TASK TO CARRY OUT: Take the data and return it in full. Change nothing.

[Dataset entries]
───

-- ==== Sys2Proof/Machine/State.lean ====
section
/-! DEFINITION. The state of the CF8 as plain data: every record of the spec's chapters, the outcome
reasons, and the state right after a reset. Names follow the spec's tables; a piece that is a function of
other state has no field (INVENTORY.md says which). -/

set_option Elab.async false

namespace Sys2Proof.Machine

/-! ## Names shared by the records -/

/-- Station time: seconds 0 to 2^32-1, fraction in units of 10 ns, 0 to 99,999,999 (00, Quantities). -/
structure StationTime where
  seconds : Nat
  fraction : Nat
  deriving DecidableEq, Repr

/-- What started an operation or an entry (00, Identifiers). -/
inductive Origin where
  | port (p : Port)
  | runner (r : RunnerId)
  | auto
  | protection
  | link (l : LinkId)
  deriving DecidableEq, Repr

/-- What an entry is about (10, entry fields). -/
inductive Subject where
  | feeder (f : Feeder)
  | rectifier
  | link (l : LinkId)
  | runner (r : RunnerId)
  | port (p : Port)
  | nothing
  deriving DecidableEq, Repr

/-- A breaker position, as read or debounced (02 R18, R19). -/
inductive Position where
  | opened | closed | invalid
  deriving DecidableEq, Repr

/-- The two contact combinations that read INVALID (02 R18). -/
inductive Combination where
  | bothOpen | bothMade
  deriving DecidableEq, Repr

/-- The control location (02 R34). -/
inductive Location where
  | localKey | remoteKey
  deriving DecidableEq, Repr

/-- The nine feeder states (02, Feeder states). -/
inductive FeederState where
  | opened | recloseWait | claiming | testing | closing | closed | tripping | breakerFailed | lockedOut
  deriving DecidableEq, Repr

/-- Causes of a feeder trip (02, Feeder Record). -/
inductive TripCause where
  | noCause | imax | rise | blind | transfer | commanded
  deriving DecidableEq, Repr

/-- Why a feeder is LOCKED_OUT (02, Feeder Record). -/
inductive LockoutReason where
  | attempts | breakerFailed
  deriving DecidableEq, Repr

/-- Protection groups (02 R33). -/
inductive GroupName where
  | normal | isolated
  deriving DecidableEq, Repr

/-- Test mode of a close operation (04). -/
inductive TestMode where
  | noTest | claimed | unclaimed
  deriving DecidableEq, Repr

/-- The interlock causes (11, response frame). -/
inductive InterlockCause where
  | notInService | busDead | measurementLost | farTest | lockedOut | breakerFailed | positionInvalid | state
  deriving DecidableEq, Repr

/-- What overtakes a close operation (04 R74). -/
inductive Overtaking where
  | openRequest | transferTrip | trip | uncommandedClose
  deriving DecidableEq, Repr

/-- Results of a close operation (04 R74). -/
inductive CloseResult where
  | closedOk | lineFaulty | claimTimeout | claimConflict | closeFailed
  | interlocked (c : InterlockCause)
  | aborted (e : Overtaking)
  deriving DecidableEq, Repr

/-- Why a sample frame was last discarded (01 R2, R7). -/
inductive DiscardCause where
  | noCause | length | marker | check | slotFault | repeated | starting
  deriving DecidableEq, Repr

/-- Why the Line Clock handed an UNLOCKED notice (06 R109). -/
inductive ClockCause where
  | window | slip | timeout
  deriving DecidableEq, Repr

/-- Rectifier states (06). -/
inductive RectState where
  | blocked | connecting | syncing | running | tripped
  deriving DecidableEq, Repr

/-- Causes of a rectifier trip (06, Rectifier Record). -/
inductive RectTripCause where
  | noCause | dcOvercurrent | feederBreakerFailed
  deriving DecidableEq, Repr

/-- Why a link left UP (07 R132). -/
inductive LinkDownCause where
  | badWords | noLight
  deriving DecidableEq, Repr

/-- Time roles (08 R160). -/
inductive TimeRole where
  | master | followLink0 | followLink1
  deriving DecidableEq, Repr

/-- Time quality (08 R160). -/
inductive TimeQuality where
  | unset | free | coarse | fine
  deriving DecidableEq, Repr

/-- Actions of a programme step (09). -/
inductive StepAction where
  | noAction | openFeeder | closeFeeder | setAlpha | startRectifier | stopRectifier | waitUntil | mark | finish
  deriving DecidableEq, Repr

/-- Failure causes of a step, and halt reasons (09 R177, 11 detail codes). -/
inductive FailureCause where
  | notAuthorised | notReady
  | interlocked (c : InterlockCause)
  | rectifierNotRunning | waitLimit
  | close (r : CloseResult)
  deriving DecidableEq, Repr

/-- Restart causes (11 R208). -/
inductive RestartCause where
  | powerOn | resetLine
  deriving DecidableEq, Repr

/-! ## Event entries (10) -/

/-- The entry kinds of the catalogue (10). -/
inductive EventKind where
  | trip | breakerFailed | lockout | ttIgnored | ttMisaddressed | captureHeld
  | tripCleared | unclaimedTest | lineTest | closeResult | recloseHeld | reclaimed | lockoutReset
  | openedUncommanded | closedUncommanded | positionFault | positionRestored
  | locationChanged | authorityGranted | authorityReleased | authorityExpired | authorityLost
  | syncLocked | syncSlip | syncLost | rectifierStart | acClosed | acCloseFailed | rectifierRunning
  | rectifierSyncing | rectifierTrip | rectifierStopped | acOpened | acBreakerFailed
  | acOpenedUncommanded | acClosedUncommanded | rectifierReset | overvoltageHold | overvoltageRelease
  | linkUp | linkDown | sectionMismatch | grantExpired | numberConflict | delayLocked | delayRestart
  | timeSet | timeRestart | timeStep | timeConflict | timeQuality
  | programmeStart | stepSkipped | stepFailed | programmeHalted | programmeMark | programmeEnd
  | programmeSuspended | programmeResumed | programmeStopped | programmeCleared
  | restart | settingsDefaulted | settingsCommitted | measurementLost | measurementValid
  | measurementDisabled
  deriving DecidableEq, Repr
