/-- CROSSING_WATCH_EXPIRY (06 R107). -/
def execCrossingWatchExpiry (s : State) : Host.Outcome State Fault Refusal :=
  live s fun s => if s.reached s.clock.watch then s.watchOut else s

/-- The time from a crossing to the end of tick n, in us (06 R108). -/
def tickEnd (period n : Nat) : Nat := (n + 1) * (period / 720) + min (n + 1) (period % 720)

/-- The instant at which the present tick ends; none at tick 719, which holds (06 R108). -/
def State.tickDue (s : State) : Option Instant :=
  match s.clock.tick, s.clock.period, s.clock.lastCrossing with
  | some n, some p, some t => if n < 719 then some (t + us (tickEnd p n)) else none
  | _, _, _ => none

/-- The counter advances: a boundary for the pulses, then the tick it begins (06 R108, R111, R112). -/
def State.advanceTick (s : State) (n : Nat) : State :=
  ({ s with clock := { s.clock with tick := some (n + 1) } }).modRect fun r =>
    r.tickBoundary.beginTick (n + 1)

/-- TICK (06 R108). -/
def execTick (s : State) : Host.Outcome State Fault Refusal :=
  live s fun s =>
    match s.clock.tick with
    | some n => if s.reached s.tickDue then s.advanceTick n else s
    | none => s

end Sys2Proof.Machine
end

───

SOLUTION FOR THIS PROBLEM:
-- ==== Sys2Proof/Machine/State.lean ====
section
/-! DEFINITION. The state of the CF8 as plain data: every record of the spec's chapters, the outcome
reasons, and the state right after a reset. Names follow the spec's tables; a piece that is a function of
other state has no field (INVENTORY.md says which). -/

set_option Elab.async false

namespace Sys2Proof.Machine

/-! ## Names shared by the records -/

/-- Station time: seconds 0 to 2^32-1, fraction in units of 10 ns, 0 to 99,999,999 (00, Quantities). -/
structure StationTime where
  seconds : Nat
  fraction : Nat
  deriving DecidableEq, Repr

/-- What started an operation or an entry (00, Identifiers). -/
inductive Origin where
  | port (p : Port)
  | runner (r : RunnerId)
  | auto
  | protection
  | link (l : LinkId)
  deriving DecidableEq, Repr

/-- What an entry is about (10, entry fields). -/
inductive Subject where
  | feeder (f : Feeder)
  | rectifier
  | link (l : LinkId)
  | runner (r : RunnerId)
  | port (p : Port)
  | nothing
  deriving DecidableEq, Repr

/-- A breaker position, as read or debounced (02 R18, R19). -/
inductive Position where
  | opened | closed | invalid
  deriving DecidableEq, Repr

/-- The two contact combinations that read INVALID (02 R18). -/
inductive Combination where
  | bothOpen | bothMade
  deriving DecidableEq, Repr

/-- The control location (02 R34). -/
inductive Location where
  | localKey | remoteKey
  deriving DecidableEq, Repr

/-- The nine feeder states (02, Feeder states). -/
inductive FeederState where
  | opened | recloseWait | claiming | testing | closing | closed | tripping | breakerFailed | lockedOut
  deriving DecidableEq, Repr

/-- Causes of a feeder trip (02, Feeder Record). -/
inductive TripCause where
  | noCause | imax | rise | blind | transfer | commanded
  deriving DecidableEq, Repr

/-- Why a feeder is LOCKED_OUT (02, Feeder Record). -/
inductive LockoutReason where
  | attempts | breakerFailed
  deriving DecidableEq, Repr

/-- Protection groups (02 R33). -/
inductive GroupName where
  | normal | isolated
  deriving DecidableEq, Repr

/-- Test mode of a close operation (04). -/
inductive TestMode where
  | noTest | claimed | unclaimed
  deriving DecidableEq, Repr

/-- The interlock causes (11, response frame). -/
inductive InterlockCause where
  | notInService | busDead | measurementLost | farTest | lockedOut | breakerFailed | positionInvalid | state
  deriving DecidableEq, Repr

/-- What overtakes a close operation (04 R74). -/
inductive Overtaking where
  | openRequest | transferTrip | trip | uncommandedClose
  deriving DecidableEq, Repr

/-- Results of a close operation (04 R74). -/
inductive CloseResult where
  | closedOk | lineFaulty | claimTimeout | claimConflict | closeFailed
  | interlocked (c : InterlockCause)
  | aborted (e : Overtaking)
  deriving DecidableEq, Repr

/-- Why a sample frame was last discarded (01 R2, R7). -/
inductive DiscardCause where
  | noCause | length | marker | check | slotFault | repeated | starting
  deriving DecidableEq, Repr

/-- Why the Line Clock handed an UNLOCKED notice (06 R109). -/
inductive ClockCause where
  | window | slip | timeout
  deriving DecidableEq, Repr

/-- Rectifier states (06). -/
inductive RectState where
  | blocked | connecting | syncing | running | tripped
  deriving DecidableEq, Repr

/-- Causes of a rectifier trip (06, Rectifier Record). -/
inductive RectTripCause where
  | noCause | dcOvercurrent | feederBreakerFailed
  deriving DecidableEq, Repr

/-- Why a link left UP (07 R132). -/
inductive LinkDownCause where
  | badWords | noLight
  deriving DecidableEq, Repr

/-- Time roles (08 R160). -/
inductive TimeRole where
  | master | followLink0 | followLink1
  deriving DecidableEq, Repr

/-- Time quality (08 R160). -/
inductive TimeQuality where
  | unset | free | coarse | fine
  deriving DecidableEq, Repr

/-- Actions of a programme step (09). -/
inductive StepAction where
  | noAction | openFeeder | closeFeeder | setAlpha | startRectifier | stopRectifier | waitUntil | mark | finish
  deriving DecidableEq, Repr

/-- Failure causes of a step, and halt reasons (09 R177, 11 detail codes). -/
inductive FailureCause where
  | notAuthorised | notReady
  | interlocked (c : InterlockCause)
  | rectifierNotRunning | waitLimit
  | close (r : CloseResult)
  deriving DecidableEq, Repr

/-- Restart causes (11 R208). -/
inductive RestartCause where
  | powerOn | resetLine
  deriving DecidableEq, Repr

/-! ## Event entries (10) -/

/-- The entry kinds of the catalogue (10). -/
inductive EventKind where
  | trip | breakerFailed | lockout | ttIgnored | ttMisaddressed | captureHeld
  | tripCleared | unclaimedTest | lineTest | closeResult | recloseHeld | reclaimed | lockoutReset
  | openedUncommanded | closedUncommanded | positionFault | positionRestored
  | locationChanged | authorityGranted | authorityReleased | authorityExpired | authorityLost
  | syncLocked | syncSlip | syncLost | rectifierStart | acClosed | acCloseFailed | rectifierRunning
  | rectifierSyncing | rectifierTrip | rectifierStopped | acOpened | acBreakerFailed
  | acOpenedUncommanded | acClosedUncommanded | rectifierReset | overvoltageHold | overvoltageRelease
  | linkUp | linkDown | sectionMismatch | grantExpired | numberConflict | delayLocked | delayRestart
  | timeSet | timeRestart | timeStep | timeConflict | timeQuality
  | programmeStart | stepSkipped | stepFailed | programmeHalted | programmeMark | programmeEnd
  | programmeSuspended | programmeResumed | programmeStopped | programmeCleared
  | restart | settingsDefaulted | settingsCommitted | measurementLost | measurementValid
  | measurementDisabled
  deriving DecidableEq, Repr
/-- CROSSING_WATCH_EXPIRY (06 R107). -/
def execCrossingWatchExpiry (s : State) : Host.Outcome State Fault Refusal :=
  live s fun s => if s.reached s.clock.watch then s.watchOut else s

/-- The time from a crossing to the end of tick n, in us (06 R108). -/
def tickEnd (period n : Nat) : Nat := (n + 1) * (period / 720) + min (n + 1) (period % 720)

/-- The instant at which the present tick ends; none at tick 719, which holds (06 R108). -/
def State.tickDue (s : State) : Option Instant :=
  match s.clock.tick, s.clock.period, s.clock.lastCrossing with
  | some n, some p, some t => if n < 719 then some (t + us (tickEnd p n)) else none
  | _, _, _ => none

/-- The counter advances: a boundary for the pulses, then the tick it begins (06 R108, R111, R112). -/
def State.advanceTick (s : State) (n : Nat) : State :=
  ({ s with clock := { s.clock with tick := some (n + 1) } }).modRect fun r =>
    r.tickBoundary.beginTick (n + 1)

/-- TICK (06 R108). -/
def execTick (s : State) : Host.Outcome State Fault Refusal :=
  live s fun s =>
    match s.clock.tick with
    | some n => if s.reached s.tickDue then s.advanceTick n else s
    | none => s

end Sys2Proof.Machine
end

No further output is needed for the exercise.